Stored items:
::::

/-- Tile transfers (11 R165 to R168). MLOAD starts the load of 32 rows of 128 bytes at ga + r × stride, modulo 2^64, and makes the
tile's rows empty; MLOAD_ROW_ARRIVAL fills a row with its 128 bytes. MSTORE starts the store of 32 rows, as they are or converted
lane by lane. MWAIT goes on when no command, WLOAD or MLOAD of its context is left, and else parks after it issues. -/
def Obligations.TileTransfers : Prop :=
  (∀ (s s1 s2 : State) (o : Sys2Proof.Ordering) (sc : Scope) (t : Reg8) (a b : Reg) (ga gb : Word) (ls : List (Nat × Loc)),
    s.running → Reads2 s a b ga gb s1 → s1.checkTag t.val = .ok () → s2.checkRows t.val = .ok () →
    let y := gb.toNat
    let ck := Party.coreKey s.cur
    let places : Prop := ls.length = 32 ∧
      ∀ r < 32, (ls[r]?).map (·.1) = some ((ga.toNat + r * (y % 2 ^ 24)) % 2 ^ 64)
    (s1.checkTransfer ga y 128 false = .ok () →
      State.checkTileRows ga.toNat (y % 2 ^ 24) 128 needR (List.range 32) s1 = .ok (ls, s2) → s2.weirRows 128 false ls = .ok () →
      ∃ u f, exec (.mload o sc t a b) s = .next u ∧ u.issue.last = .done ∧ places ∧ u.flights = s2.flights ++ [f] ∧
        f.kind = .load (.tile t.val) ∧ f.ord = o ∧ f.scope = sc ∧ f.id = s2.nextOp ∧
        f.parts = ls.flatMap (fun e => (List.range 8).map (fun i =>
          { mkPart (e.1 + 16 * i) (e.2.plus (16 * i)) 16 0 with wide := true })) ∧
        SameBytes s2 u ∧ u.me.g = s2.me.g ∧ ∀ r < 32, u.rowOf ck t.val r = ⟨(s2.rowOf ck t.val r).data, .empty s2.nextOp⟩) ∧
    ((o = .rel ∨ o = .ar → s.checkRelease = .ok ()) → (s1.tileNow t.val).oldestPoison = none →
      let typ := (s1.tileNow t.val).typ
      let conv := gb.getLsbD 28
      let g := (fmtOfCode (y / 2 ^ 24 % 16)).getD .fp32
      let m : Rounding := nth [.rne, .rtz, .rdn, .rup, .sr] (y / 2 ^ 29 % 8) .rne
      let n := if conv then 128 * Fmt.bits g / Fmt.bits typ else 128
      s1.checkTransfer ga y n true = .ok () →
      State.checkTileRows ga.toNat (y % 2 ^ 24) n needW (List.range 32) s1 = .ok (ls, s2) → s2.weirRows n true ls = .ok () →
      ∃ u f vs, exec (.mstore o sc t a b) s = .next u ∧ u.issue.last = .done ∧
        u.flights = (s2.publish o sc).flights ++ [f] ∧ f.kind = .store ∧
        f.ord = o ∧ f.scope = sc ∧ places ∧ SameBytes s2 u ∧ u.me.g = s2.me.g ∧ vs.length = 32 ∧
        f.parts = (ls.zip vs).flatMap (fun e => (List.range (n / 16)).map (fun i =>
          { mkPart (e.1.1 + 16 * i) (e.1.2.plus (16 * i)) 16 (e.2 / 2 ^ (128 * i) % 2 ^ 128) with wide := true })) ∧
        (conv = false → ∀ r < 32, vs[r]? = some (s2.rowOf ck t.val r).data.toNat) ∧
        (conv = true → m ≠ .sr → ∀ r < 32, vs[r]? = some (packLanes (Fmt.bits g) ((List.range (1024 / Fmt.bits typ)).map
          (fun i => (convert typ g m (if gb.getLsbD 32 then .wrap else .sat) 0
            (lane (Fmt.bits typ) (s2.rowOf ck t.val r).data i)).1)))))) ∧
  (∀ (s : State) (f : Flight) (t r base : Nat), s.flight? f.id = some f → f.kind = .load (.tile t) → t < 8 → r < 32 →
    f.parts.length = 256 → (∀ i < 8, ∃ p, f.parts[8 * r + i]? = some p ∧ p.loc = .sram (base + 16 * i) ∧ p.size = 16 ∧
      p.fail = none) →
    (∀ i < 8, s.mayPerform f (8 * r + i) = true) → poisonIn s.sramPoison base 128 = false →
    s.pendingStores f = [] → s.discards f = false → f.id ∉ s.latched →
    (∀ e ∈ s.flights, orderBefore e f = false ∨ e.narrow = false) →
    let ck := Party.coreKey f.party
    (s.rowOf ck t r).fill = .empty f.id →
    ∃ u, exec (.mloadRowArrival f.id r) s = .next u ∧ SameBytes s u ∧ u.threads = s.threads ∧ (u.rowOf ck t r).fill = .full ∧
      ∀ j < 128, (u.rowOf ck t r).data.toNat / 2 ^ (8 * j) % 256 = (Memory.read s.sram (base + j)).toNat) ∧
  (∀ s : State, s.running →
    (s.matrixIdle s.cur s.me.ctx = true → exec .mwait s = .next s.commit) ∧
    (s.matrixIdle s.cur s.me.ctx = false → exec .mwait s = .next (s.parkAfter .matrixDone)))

::::

**Activity:** Starting at the first line of the records above, please copy every line exactly through the line containing "let conv := gb.getLsbD 28", and stop there.

**Answer space:**
/-- Tile transfers (11 R165 to R168). MLOAD starts the load of 32 rows of 128 bytes at ga + r × stride, modulo 2^64, and makes the
tile's rows empty; MLOAD_ROW_ARRIVAL fills a row with its 128 bytes. MSTORE starts the store of 32 rows, as they are or converted
lane by lane. MWAIT goes on when no command, WLOAD or MLOAD of its context is left, and else parks after it issues. -/
def Obligations.TileTransfers : Prop :=
  (∀ (s s1 s2 : State) (o : Sys2Proof.Ordering) (sc : Scope) (t : Reg8) (a b : Reg) (ga gb : Word) (ls : List (Nat × Loc)),
    s.running → Reads2 s a b ga gb s1 → s1.checkTag t.val = .ok () → s2.checkRows t.val = .ok () →
    let y := gb.toNat
    let ck := Party.coreKey s.cur
    let places : Prop := ls.length = 32 ∧
      ∀ r < 32, (ls[r]?).map (·.1) = some ((ga.toNat + r * (y % 2 ^ 24)) % 2 ^ 64)
    (s1.checkTransfer ga y 128 false = .ok () →
      State.checkTileRows ga.toNat (y % 2 ^ 24) 128 needR (List.range 32) s1 = .ok (ls, s2) → s2.weirRows 128 false ls = .ok () →
      ∃ u f, exec (.mload o sc t a b) s = .next u ∧ u.issue.last = .done ∧ places ∧ u.flights = s2.flights ++ [f] ∧
        f.kind = .load (.tile t.val) ∧ f.ord = o ∧ f.scope = sc ∧ f.id = s2.nextOp ∧
        f.parts = ls.flatMap (fun e => (List.range 8).map (fun i =>
          { mkPart (e.1 + 16 * i) (e.2.plus (16 * i)) 16 0 with wide := true })) ∧
        SameBytes s2 u ∧ u.me.g = s2.me.g ∧ ∀ r < 32, u.rowOf ck t.val r = ⟨(s2.rowOf ck t.val r).data, .empty s2.nextOp⟩) ∧
    ((o = .rel ∨ o = .ar → s.checkRelease = .ok ()) → (s1.tileNow t.val).oldestPoison = none →
      let typ := (s1.tileNow t.val).typ
      let conv := gb.getLsbD 28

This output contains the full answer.